Ferner R E, Alberti K G, Rawlins M D
Hum Toxicol. 1986 Jul;5(4):283-4. doi: 10.1177/096032718600500413.
A 49-year-old man with non-insulin-dependent diabetes mellitus (NIDDM) from alcoholic pancreatitis took 100 mg of glibenclamide without symptoms of hypoglycaemia even when glibenclamide concentrations were high (191 micrograms/l). There was no increase in serum C-peptide concentration. The observed half-life of glibenclamide was 6 h.

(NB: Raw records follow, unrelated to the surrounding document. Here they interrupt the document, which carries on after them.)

/-- The state right after power-on reset (R435): every register at its reset value, nothing staged, queued or held. The
transition from OFF to RUN has begun, with cause 7, supply (R411, R419). -/
def State.reset : State :=
  { regs := [], mirror := [], window := []
    clk := ⟨0, 0, 0, true, 0, false⟩
    link := ⟨LinkDir.reset, LinkDir.reset, false, none, false, [0, 0, 0, 0], [false, false, false, false]⟩
    col := Collector.reset, host := HostX.reset, stage := ⟨[], [], []⟩
    locks := List.replicate 32 ⟨[], false, 0, none⟩, err := ErrX.reset
    power :=
      { mode := .run, trans := some .run, cause := 7, since := 0, step := 0, stepAt := 0, hubUp := false, released := 0
        reading := false, rstCause := 0, rstBlk := 0, rstAt := 0, fallback := none }
    fe := FrontX.reset
    sap := SapX.reset
    mp := MpX.reset
    outs := OutputsX.reset
    tth := TthX.reset
    lsn := LsnX.reset
    sns := SenseX.reset
    eng := EnginesX.reset
    net := NetX.reset
    metro := MetroX.reset
    test := TestX.reset
    sig := SigX.reset
    snap := none
    flash := FlashX.reset, out := [], free := 0, pending := [] }

end Sys2Proof.Machine
end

It is concluded that high doses of glibenclamide will not provoke pancreatic insulin secretion in NIDDM caused by pancreatic destruction, there was no evidence for an acute extra-pancreatic effect of glibenclamide and the elimination of glibenclamide may be slower than supposed previously.
一名49岁因酒精性胰腺炎导致非胰岛素依赖型糖尿病(NIDDM)的男子,服用100毫克格列本脲后未出现低血糖症状,即便格列本脲浓度很高(191微克/升)。血清C肽浓度也未升高。观察到的格列本脲半衰期为6小时。结论是,高剂量格列本脲不会刺激因胰腺破坏导致的NIDDM患者的胰腺胰岛素分泌,没有证据表明格列本脲有急性胰腺外效应,且格列本脲的消除可能比之前认为的要慢。